Create and work with volumes

This article introduces volumes, which are Unity Catalog objects that enable governance over non-tabular datasets. It also describes how to create, manage, and work with volumes.

For details on uploading and managing files in volumes, see Upload files to a Unity Catalog volume and File management operations for Unity Catalog volumes.

Note

When you work with volumes, you must use a SQL warehouse or a cluster running Databricks Runtime 13.3 LTS or above, unless you are using Databricks UIs such as Catalog Explorer.

What are Unity Catalog volumes?

Volumes are Unity Catalog objects that represent a logical volume of storage in a cloud object storage location. Volumes provide capabilities for accessing, storing, governing, and organizing files. While tables provide governance over tabular datasets, volumes add governance over non-tabular datasets. You can use volumes to store and access files in any format, including structured, semi-structured, and unstructured data.

Important

You cannot use volumes as a location for tables. Volumes are intended for path-based data access only. Use tables for storing tabular data with Unity Catalog.

What is a managed volume?

A managed volume is a Unity Catalog-governed storage volume created within the default storage location of the containing schema. Managed volumes allow the creation of governed storage for working with files without the overhead of external locations and storage credentials. You do not need to specify a location when creating a managed volume, and all file access for data in managed volumes is through paths managed by Unity Catalog. See What path is used for accessing files in a volume?.

When you delete a managed volume, the files stored in this volume are also deleted from your cloud tenant within 30 days.

What is an external volume?

An external volume is a Unity Catalog-governed storage volume registered against a directory within an external location using Unity Catalog-governed storage credentials. External volumes allow you to add Unity Catalog data governance to existing cloud object storage directories. Some use cases for external volumes include the following:

  • Adding governance to data files without migration.

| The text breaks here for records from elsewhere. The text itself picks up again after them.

-- ==== Sys2Proof/Laws/Fault.lean ====
section
/-! SUPPORT. What taking a fault, delivering it, ending and returning do to a context (R335, R336, R338, R340, R341). -/

namespace Sys2Proof.Machine

open Sys2Proof Sys2Proof.Safety

/-- A context that is delivered no fault yet freezes with the record, its latches, loops and ratio in the snapshot buffer. -/
theorem Ctx.freezeAt_first {x : Ctx} (r : Rec) (now mark : Nat) (b : Bool) (found : Nat × Nat) (h : x.frz.fault = none) :
    x.freezeAt r now mark b found = { x with
      st := .frozen, snap := some (x.snapNow mark), holds := [], loops := [], depth := 0, ratio := 0, replay := [], block := .none,
      frz := { x.frz with fault := some (r, now, b), found := if b then x.frz.found else some found } } := by
  simp [Ctx.freezeAt, h]

/-- A context that is already delivered a fault keeps it, unless the new one is of the same cycle and of an operation that issued
earlier (R334). -/
theorem Ctx.freezeAt_again {x : Ctx} (r : Rec) (now mark : Nat) (b : Bool) (found : Nat × Nat) (h : x.frz.fault ≠ none)
    (hy : x.frz.yields b found = false) : x.freezeAt r now mark b found = x := by
  unfold Ctx.freezeAt
  split
  · rw [hy]; rfl
  · next e => exact absurd e h

/-- Freezing touches no register. -/
theorem Ctx.freezeAt_reg (x : Ctx) (r : Rec) (now mark : Nat) (b : Bool) (found : Nat × Nat) (cls : Cls) (n : Nat) :
    (x.freezeAt r now mark b found).reg cls n = x.reg cls n := by
  unfold Ctx.freezeAt
  split
  · split <;> cases cls <;> rfl
  · cases cls <;> rfl

/-- Taking a fault changes its context and, when the bundle being issued is that context's, the bundle; nothing else. -/
theorem State.takeFault_only (s : State) (c : Nat) (f : FaultInfo) (b : Bool) : OnlyCtx s (s.takeFault c f b) c := by
  unfold State.takeFault
  dsimp only
  split
  · exact ⟨rfl, fun _ _ => rfl⟩
  · split
    · split
      · exact ⟨rfl, fun d h => State.ctx_setCtx_ne _ _ h⟩
      · exact ⟨rfl, fun d h => State.ctx_setCtx_ne _ _ h⟩
    · exact ⟨rfl, fun d h => State.ctx_setCtx_ne _ _ h⟩

/-- The pieces of a context that leaving a SHSEAL in the buffer does not touch. -/
theorem Ctx.dropSeal_kept (x : Ctx) (r : Rec) : (x.dropSeal r).pc = x.pc ∧ ∀ cls n, (x.dropSeal r).reg cls n = x.reg cls n := by
  unfold Ctx.dropSeal
  split
  · split
    · split <;> exact ⟨rfl, fun cls n => by cases cls <;> rfl⟩
    · exact ⟨rfl, fun _ _ => rfl⟩
  · exact ⟨rfl, fun _ _ => rfl⟩

/-- Delivery to the handler: where control goes, at what level, and what it saves. -/
theorem Ctx.enterTrap_spec (x : Ctx) (r : Rec) (v : Word) :
    (x.enterTrap r v).pc = v.toNat % 2 ^ 56 ∧ (x.enterTrap r v).level = .S ∧ (x.enterTrap r v).plevel = .U ∧
      (x.enterTrap r v).intrap = true ∧ (x.enterTrap r v).st = .ready ∧ (x.enterTrap r v).frz.fault = none ∧
      (x.enterTrap r v).tretpc = BitVec.ofNat 64 x.pc ∧ ∀ cls n, (x.enterTrap r v).reg cls n = x.reg cls n := by
  obtain ⟨hp, hr⟩ := x.dropSeal_kept r
  unfold Ctx.enterTrap
  dsimp only
  split
  · exact ⟨rfl, rfl, rfl, rfl, rfl, rfl, congrArg _ hp, fun cls n => by rw [← hr]; cases cls <;> rfl⟩
  · exact ⟨rfl, rfl, rfl, rfl, rfl, rfl, congrArg _ hp, fun cls n => by rw [← hr]; cases cls <;> rfl⟩

/-- The end begins: the context is frozen, and no register changes. -/
theorem Ctx.beginDeath_spec (x : Ctx) (r : Rec) : (x.beginDeath r).dying.isSome = true ∧ (x.beginDeath r).st = .frozen ∧
    ∀ cls n, (x.beginDeath r).reg cls n = x.reg cls n := ⟨rfl, rfl, fun cls n => by cases cls <;> rfl⟩

/-- The return: level and program counter come back, and no register changes. -/
theorem Ctx.trapReturn_spec (x : Ctx) : x.trapReturn.level = x.plevel ∧ x.trapReturn.pc = x.tretpc.toNat % 2 ^ 56 ∧
    x.trapReturn.intrap = false ∧ ∀ cls n, x.trapReturn.reg cls n = x.reg cls n := by
  unfold Ctx.trapReturn
  dsimp only
  split
  · exact ⟨rfl, rfl, rfl, fun cls n => by cases cls <;> rfl⟩
  · exact ⟨rfl, rfl, rfl, fun cls n => by cases cls <;> rfl⟩

end Sys2Proof.Machine
end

  • Governing files produced by other systems that must be ingested or accessed by Databricks.

  • Governing data produced by Databricks that must be accessed directly from cloud object storage by other systems.

External volumes must be directories within external locations governed by Unity Catalog storage credentials. Unity Catalog does not manage the lifecycle or layout of the files in external volumes. When you drop an external volume, Unity Catalog does not delete the underlying data.

Note

When you define a volume, cloud URI access to data under the volume path is governed by the permissions of the volume.

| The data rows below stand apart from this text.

theorem inError_foldl {l : List Nat} {p : Nat} (s : State) (h : p ∈ l ∨ InError s p) : InError (l.foldl State.tdiEnterError s) p := by
  induction l generalizing s with
  | nil => exact h.resolve_left List.not_mem_nil
  | cons q l ih =>
    refine ih _ ?_
    obtain hm | he := h
    · obtain rfl | hm := List.mem_cons.mp hm
      · exact .inr (inError_tdiEnterError s p)
      · exact .inl hm
    · exact .inr (he.tdiEnterError q)

theorem foldl_tdiEnterError_ide (l : List Nat) (s : State) : (l.foldl State.tdiEnterError s).pkg.ide = s.pkg.ide := by
  induction l generalizing s with
  | nil => rfl
  | cons q l ih => exact (ih _).trans (tdiEnterError_ide s q)

theorem foldl_tdiEnterError_tdi (l : List Nat) (s : State) (p : Nat) :
    ((l.foldl State.tdiEnterError s).part p).tdi = .error ∨ ((l.foldl State.tdiEnterError s).part p).tdi = (s.part p).tdi := by
  induction l generalizing s with
  | nil => exact .inr rfl
  | cons q l ih =>
    obtain h | h := ih (s.tdiEnterError q)
    · exact .inl h
    · rw [List.foldl_cons, h, part_tdiEnterError]
      split
      · exact .inl rfl
      · exact .inr rfl

/-- A value of a table that is not the default stands in it under its key. -/
theorem mem_of_tget_ne {α : Type} {d : α} {t : Tbl α} {n : Nat} (h : tget d t n ≠ d) : (n, tget d t n) ∈ t := by
  induction t with
  | nil => exact absurd rfl h
  | cons e t ih =>
    obtain ⟨m, x⟩ := e
    rw [tget] at h ⊢
    by_cases he : m = n
    · rw [if_pos he, he]
      exact List.mem_cons_self
    · rw [if_neg he] at h ⊢
      exact List.mem_cons_of_mem _ (ih h)

/-- The TDIs that the loss of IDE puts into ERROR. -/
def ideUsers (s : State) : List Nat := (s.parts.filter fun e => e.2.tdi = .locked || e.2.tdi = .run).map Prod.fst

theorem mem_ideUsers {s : State} {p : Nat} (h : (s.part p).tdi = .locked ∨ (s.part p).tdi = .run) : p ∈ ideUsers s := by
  have hd : s.part p ≠ {} := fun e => by rw [e] at h; cases h <;> contradiction
  refine List.mem_map.mpr ⟨(p, s.part p), List.mem_filter.mpr ⟨mem_of_tget_ne hd, ?_⟩, rfl⟩
  simpa using h

theorem foldl_tdiEnterError_ctx (l : List Nat) (s : State) (c : Nat) :
    ((l.foldl State.tdiEnterError s).ctx c).part = (s.ctx c).part ∧
      ((s.ctx c).st ≠ .empty → ((l.foldl State.tdiEnterError s).ctx c).st ≠ .empty) := by
  induction l generalizing s with
  | nil => exact ⟨rfl, id⟩
  | cons q l ih =>
    obtain ⟨hp, hs⟩ := ih (s.tdiEnterError q)
    obtain h | h := tdiEnterError_tdiMay s q c
    · exact ⟨hp.trans (by rw [h]), fun he => hs (by rwa [h])⟩
    · exact ⟨hp.trans (by rw [h]), fun _ => hs (by rw [h]; exact fun e => nomatch e)⟩

theorem exec_ideLoss (s : State) :
    exec .ideLoss s = .next ((ideUsers s).foldl State.tdiEnterError (s.updPkg fun k => { k with ide := false })) := rfl

theorem ideLoss_spec (s : State) : ∃ t, exec .ideLoss s = .next t ∧ t.pkg.ide = false ∧
    ∀ p, (t.part p).tdi ≠ .locked ∧ (t.part p).tdi ≠ .run ∧
      ((s.part p).tdi = .locked ∨ (s.part p).tdi = .run → (t.part p).tdi = .error ∧ 49 ∈ t.pkg.raised ∧
        ∀ c, (s.ctx c).part = p → (s.ctx c).st ≠ .empty → (t.ctx c).st = .frozen ∧ (t.ctx c).frz.tdi = true) := by
  refine ⟨_, exec_ideLoss s, foldl_tdiEnterError_ide _ _, fun p => ?_⟩
  by_cases hu : (s.part p).tdi = .locked ∨ (s.part p).tdi = .run
  · obtain ⟨ht, hr, hc⟩ := inError_foldl (s.updPkg fun k => { k with ide := false }) (.inl (mem_ideUsers hu))
    refine ⟨by rw [ht]; decide, by rw [ht]; decide, fun _ => ⟨ht, hr, fun c hp he => ?_⟩⟩
    obtain ⟨hpart, hst⟩ := foldl_tdiEnterError_ctx (ideUsers s) (s.updPkg fun k => { k with ide := false }) c
    exact hc c (hpart.trans hp) (hst he)
  · obtain ⟨hl, hr⟩ := not_or.mp hu
    obtain h | h := foldl_tdiEnterError_tdi (ideUsers s) (s.updPkg fun k => { k with ide := false }) p
    · exact ⟨by rw [h]; decide, by rw [h]; decide, fun g => absurd g hu⟩
    · exact ⟨h ▸ hl, h ▸ hr, fun g => absurd g hu⟩

/-! TDISP requests (R309, R310). -/

section Tdisp
variable {s : State} {p : Nat}

theorem pageOf_table (n : Nat) : pageOf (n * 65536) = n := Nat.mul_div_cancel n (by decide)

/-- The pages protected are the second-stage table's own and those of the tables its entries name (R309). -/
theorem tablePages_root (s : State) (p n : Nat) : n ∈ s.tablePages p 5 0 (n * 65536) := by
  rw [State.tablePages, pageOf_table]
  exact List.mem_cons_self

theorem tablePages_entry {n i : Nat} (hi : i < 32) (h63 : (s.peekWord p (n * 65536 + 8 * i)).testBit 63 = true)
    (h62 : (s.peekWord p (n * 65536 + 8 * i)).testBit 62 = false) (hb : s.bad2 p 0 (s.peekWord p (n * 65536 + 8 * i)) = false) :
    bits (s.peekWord p (n * 65536 + 8 * i)) 51 16 ∈ s.tablePages p 5 0 (n * 65536) := by
  have hc : (bit (s.peekWord p (n * 65536 + 8 * i)) 63 && !bit (s.peekWord p (n * 65536 + 8 * i)) 62 &&
      !s.bad2 p 0 (s.peekWord p (n * 65536 + 8 * i))) = true := by simp [bit, h63, h62, hb]
  rw [State.tablePages]
  refine List.mem_cons_of_mem _ (List.mem_flatMap.mpr ⟨i, List.mem_range.mpr hi, ?_⟩)
  dsimp only
  rw [if_pos hc]
  rw [State.tablePages, pageOf_table]
  exact List.mem_cons_self

theorem exec_tdispLock (h : s.pkg.ide = true ∧ (s.part p).en = true ∧ (s.part p).tdi = .unlocked) : ∃ d,
    exec (.tdispLock p) s = .next (s.updPart p fun q =>
      { q with tdi := .locked, digest := some d, tables := s.tablePages p 5 0 ((s.part p).ssbase * 65536) }) := by
  obtain ⟨hi, he, ht⟩ := h
  have hc : (s.pkg.ide && (s.part p).en && (s.part p).tdi = .unlocked) = true := by simp [hi, he, ht]
  exact ⟨_, if_pos hc⟩

theorem exec_tdispLock_refused (h : s.pkg.ide = false ∨ (s.part p).en = false ∨ (s.part p).tdi ≠ .unlocked) :
    exec (.tdispLock p) s = .next s := by
  refine if_neg ?_
  simp only [Bool.and_eq_true, decide_eq_true_eq]
  rintro ⟨⟨hi, he⟩, ht⟩
  obtain h | h | h := h
  · exact absurd hi (by simp [h])
  · exact absurd he (by simp [h])
  · exact h ht

theorem exec_tdispRun (h : (s.part p).tdi = .locked) :
    exec (.tdispRun p) s = .next (s.updPart p fun q => { q with tdi := .run }) := if_pos h

theorem exec_tdiError (h : (s.part p).tdi = .locked ∨ (s.part p).tdi = .run) : exec (.tdiError p) s = .next (s.tdiEnterError p) :=
  if_pos (by simpa using h)

theorem exec_tdispUnlock (h : (s.part p).tdi ≠ .unlocked) : exec (.tdispUnlock p) s =
    .next ((if (s.part p).tdi = .error then (s.endPart p).genadv p else s).updPart p fun q =>
      { q with tdi := .unlocked, digest := none, tables := [] }) := if_neg h

/-- A change of one partition alone. -/
theorem updPart_spec (s : State) (p : Nat) (f : Part → Part) : s.updPart p f = { s with parts := (s.updPart p f).parts } ∧
    (s.updPart p f).part p = f (s.part p) ∧ ∀ q, q ≠ p → (s.updPart p f).part q = s.part q :=
  ⟨rfl, State.part_setPart_self _ _ _, fun _ hq => State.part_setPart_ne _ _ hq⟩

/-! The unlock from ERROR (R378, log 72). -/

theorem endPart_quires (s : State) (p : Nat) : (s.endPart p).quires = s.quires.map fun q =>
    if q.part = p then { q with recorded := true, broken := true } else q := by
  unfold State.endPart
  dsimp only
  rw [(State.mapCtxs_spec _ _).1]

theorem endPart_part (s : State) (p q : Nat) : (s.endPart p).part q = s.part q := by
  unfold State.endPart
  dsimp only
  rw [(State.mapCtxs_spec _ _).1]
  rfl

/-- The context whose end an unlock from ERROR begins. -/
def endedByUnlock (x : Ctx) : Ctx :=
  { x with frz := { x.frz with tdi := false } }.beginDeath (match x.dying with | some r => r | none => {})

theorem endPart_ctx (s : State) (p c : Nat) : (s.endPart p).ctx c =
    if (s.ctx c).part = p ∧ (s.ctx c).st ≠ .empty then endedByUnlock (s.ctx c) else s.ctx c := by
  unfold State.endPart
  dsimp only
  refine (ctx_mapCtxs (fun _ => ?_) _ c).trans (if_congr ?_ rfl rfl)
  · exact if_neg (by simp)
  · rw [Bool.and_eq_true, decide_eq_true_eq, Bool.not_eq_true', decide_eq_false_iff_not]
    exact Iff.rfl

theorem endedByUnlock_spec (x : Ctx) : (endedByUnlock x).dying.isSome = true ∧ (endedByUnlock x).frz.tdi = false ∧ ∀ cls n, (endedByUnlock x).reg cls n = x.reg cls n := by
  refine ⟨rfl, rfl, fun cls n => ?_⟩
  cases cls <;> rfl

theorem genadv_ctx (s : State) (p c : Nat) : (s.genadv p).ctx c = s.ctx c := by
  unfold State.genadv
  dsimp only
  split <;> rfl

theorem genadv_quires (s : State) (p : Nat) : (s.genadv p).quires = s.quires := by
  unfold State.genadv
  dsimp only
  split <;> rfl

theorem genadv_l2gen (s : State) (p : Nat) (h : (s.part p).l2gen + 1 < 2 ^ 16) :
    ((s.genadv p).part p).l2gen = (s.part p).l2gen + 1 := by
  unfold State.genadv
  dsimp only
  rw [if_pos h]
  exact congrArg Part.l2gen (State.part_setPart_self s p _)

theorem tdispUnlock_error (h : (s.part p).tdi = .error) : ∃ t, exec (.tdispUnlock p) s = .next t ∧ (t.part p).tdi = .unlocked ∧
    (t.part p).digest = none ∧ (t.part p).tables = [] ∧
    ((s.part p).l2gen + 1 < 2 ^ 16 → (t.part p).l2gen = (s.part p).l2gen + 1) ∧
    (∀ q ∈ t.quires, q.part = p → q.recorded = true ∧ q.broken = true) ∧
    (∀ c, (s.ctx c).part ≠ p ∨ (s.ctx c).st = .empty → t.ctx c = s.ctx c) ∧
    ∀ c, (s.ctx c).part = p → (s.ctx c).st ≠ .empty → (t.ctx c).dying.isSome = true ∧ (t.ctx c).frz.tdi = false ∧
      ∀ cls n, (t.ctx c).reg cls n = (s.ctx c).reg cls n := by
  have hr := exec_tdispUnlock (s := s) (p := p) (by rw [h]; decide)
  rw [if_pos h] at hr
  obtain ⟨-, hp, -⟩ := updPart_spec ((s.endPart p).genadv p) p fun q => { q with tdi := .unlocked, digest := none, tables := [] }
  have hc : ∀ c, (((s.endPart p).genadv p).updPart p fun q => { q with tdi := .unlocked, digest := none, tables := [] }).ctx c =
      (s.endPart p).ctx c := genadv_ctx (s.endPart p) p
  refine ⟨_, hr, by rw [hp], by rw [hp], by rw [hp], fun hg => ?_, fun q hq hqp => ?_, fun c he => ?_, fun c hcp he => ?_⟩
  · rw [hp]
    exact (genadv_l2gen (s.endPart p) p (by rwa [endPart_part])).trans (by rw [endPart_part])
  · have hq' : q ∈ (s.endPart p).quires := genadv_quires (s.endPart p) p ▸ hq
    rw [endPart_quires] at hq'
    obtain ⟨q0, -, rfl⟩ := List.mem_map.mp hq'
    by_cases h0 : q0.part = p
    · rw [if_pos h0]
      exact ⟨rfl, rfl⟩
    · rw [if_neg h0] at hqp
      exact absurd hqp h0
  · rw [hc, endPart_ctx, if_neg fun hn => he.elim (fun hp => hp hn.1) hn.2]
  · rw [hc, endPart_ctx, if_pos ⟨hcp, he⟩]
    exact endedByUnlock_spec _

end Tdisp

/-! SPDM requests (R305, R310, R317, R324). -/

section Spdm
variable (s : State)

/-- The state in which the answer `a` stands last under vector 49. -/
def answered (a : Option (BitVec 512)) : State :=
  ({ s with fresh := s.fresh + 1 }.updPkg fun k => { k with doe := k.doe ++ [a] }).raise 49

theorem exec_measure (i : Nat) :
    exec (.spdmRequest (.measure i)) s = .next (answered s ((s.measure i).map fun b => Config.signed b s.fresh)) := rfl

theorem exec_ideKeys : exec (.spdmRequest .ideKeys) s =
    if s.runs then .next ((answered s (some (Config.signed 0 s.fresh))).updPkg fun k => { k with ide := true })
    else .next (answered s none) := rfl

theorem measure_rom : s.measure 1 = some Config.romDigest := rfl

variable {s}

theorem measure_booting {i : Nat} (h1 : i ≠ 1) (hb : s.pkg.boot ≠ .running) : s.measure i = none := by
  unfold State.measure State.runs
  rw [if_neg h1, if_pos (by simp [hb])]

theorem measure_running {i : Nat} (h1 : i ≠ 1) (hb : s.pkg.boot = .running) : s.measure i =
    if i = 2 then some (Config.digest (match s.pkg.flash with | some f => f.1 | none => []))
    else if 16 ≤ i ∧ i < 28 then some (match (s.part (i - 16)).digest with | some d => d | none => 0)
    else none :=
  have hr : ¬ (!s.runs) = true := by simp [State.runs, hb]
  (if_neg h1).trans (if_neg hr)

theorem measure_part {p : Nat} (hp : p < 12) (hb : s.pkg.boot = .running) :
    s.measure (16 + p) = some (match (s.part p).digest with | some d => d | none => 0) := by
  rw [measure_running (by omega) hb, if_neg (by omega), if_pos (by omega), Nat.add_sub_cancel_left]

theorem measure_undefined {i : Nat} (hb : s.pkg.boot = .running) (h1 : i ≠ 1) (h2 : i ≠ 2) (h : i < 16 ∨ 28 ≤ i) :
    s.measure i = none := by
  rw [measure_running h1 hb, if_neg h2, if_neg (by omega)]

end Spdm

/-- Settles O57: each event by the state it answers; the loss of IDE is a fold of errors over the TDIs that used it. -/
theorem securityEvents : Obligations.SecurityEvents := by
  unfold Obligations.SecurityEvents
  intro s
  refine ⟨fun p hi he ht => ?lock, fun p h => exec_tdispLock_refused h, fun p h => ⟨_, exec_tdispRun h, updPart_spec _ _ _⟩,
    fun p h => ?error, fun p h => ?unlock, fun p h => tdispUnlock_error h, ideLoss_spec s, fun i => ?measure, ?keys,
    fun img v key sig up => ⟨fun h => ?stage, fun h => ?refuse⟩⟩
  case lock =>
    obtain ⟨d, hr⟩ := exec_tdispLock ⟨hi, he, ht⟩
    obtain ⟨hrest, hself, hne⟩ := updPart_spec s p fun q =>
      { q with tdi := .locked, digest := some d, tables := s.tablePages p 5 0 ((s.part p).ssbase * 65536) }
    exact ⟨_, d, _, hr, hrest, hself, tablePages_root _ _ _, fun i hi => tablePages_entry hi, hne⟩
  case error =>
    refine ⟨_, exec_tdiError h, tdiEnterError_only s p, ?_, fun q hq => ?_, ?_, fun c hc => ?_, fun c hp he => ?_⟩
    · rw [part_tdiEnterError, if_pos rfl]
    · rw [part_tdiEnterError, if_neg hq]
    · rw [tdiEnterError_raised]
      exact List.mem_cons_self
    · rw [ctx_tdiEnterError, if_neg fun hn => hc.elim (fun hp => hp hn.1) hn.2]
    · rw [ctx_tdiEnterError, if_pos ⟨hp, he⟩]
  case unlock =>
    have hu : (s.part p).tdi ≠ .unlocked := by obtain h | h := h <;> rw [h] <;> decide
    have he : (s.part p).tdi ≠ .error := by obtain h | h := h <;> rw [h] <;> decide
    have hr := exec_tdispUnlock hu
    rw [if_neg he] at hr
    exact ⟨_, hr, updPart_spec _ _ _⟩
  case measure =>
    refine ⟨_, _, exec_measure s i, rfl, rfl, List.mem_cons_self, fun h => ?_, fun h1 hb => ?_, fun hb => ⟨fun h => ?_, fun p hp h => ?_,
      fun h1 h2 h => ?_⟩⟩
    · rw [h, measure_rom]
      rfl
    · rw [measure_booting h1 hb]
      rfl
    · rw [h, measure_running (by decide) hb]
      rfl
    · rw [h, measure_part hp hb]
      rfl
    · rw [measure_undefined hb h1 h2 h]
      rfl
  case keys =>
    rw [exec_ideKeys]
    by_cases hb : s.pkg.boot = .running
    · have hs : s.runs = true := by simpa [State.runs] using hb
      rw [if_pos hs]
      exact ⟨_, rfl, rfl, List.mem_cons_self, fun _ => ⟨rfl, rfl⟩, fun h => absurd hb h⟩
    · have hs : ¬ s.runs = true := by simpa [State.runs] using hb
      rw [if_neg hs]
      exact ⟨_, rfl, rfl, List.mem_cons_self, fun h => absurd h hb, fun _ => ⟨rfl, rfl⟩⟩
  case stage =>
    refine if_neg ?_
    obtain h | h := h <;> simp [h]
  case refuse =>
    refine if_pos ?_
    obtain h | h := h <;> simp [h]

end Sys2Proof.Proofs
end

section
/-! PROOFS. Fields of a postmark (O37). -/

namespace Sys2Proof.Proofs

open Sys2Proof Sys2Proof.Machine Sys2Proof.Safety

What path is used for accessing files in a volume?

The path to access volumes is the same whether you use Apache Spark, SQL, Python, or other languages and libraries. This differs from legacy access patterns for files in object storage bound to a Databricks workspace.

The path to access files in volumes uses the following format:

/Volumes/<catalog>/<schema>/<volume>/<path>/<file-name>

Databricks also supports an optional dbfs:/ scheme when working with Apache Spark, so the following path also works:

dbfs:/Volumes/<catalog>/<schema>/<volume>/<path>/<file-name>

The sequence /<catalog>/<schema>/<volume> in the path corresponds to the three Unity Catalog object names associated with the file. These path elements are read-only and not directly writeable by users, meaning it is not possible to create or delete these directories using filesystem operations. They are automatically managed and kept in sync with the corresponding UC entities.

Note

You can also access data in external volumes using cloud storage URIs.

What are the privileges for volumes?

Volumes use the same basic privilege model as tables, but where privileges for tables focus on granting access to querying and manipulating rows in a table, privileges for volumes focus on working with files. As such, volumes introduce the following privileges:

See Unity Catalog privileges and securable objects.

Who can manage volume privileges?

You must have owner privileges on a volume to manage volume privileges or drop volumes. Each object in Unity Catalog can only have one principal assigned as an owner, and while ownership does not cascade (that is, the owner of a catalog does not automatically become the owner of all objects in that catalog), the privileges associated with ownership apply to all objects contained within an object.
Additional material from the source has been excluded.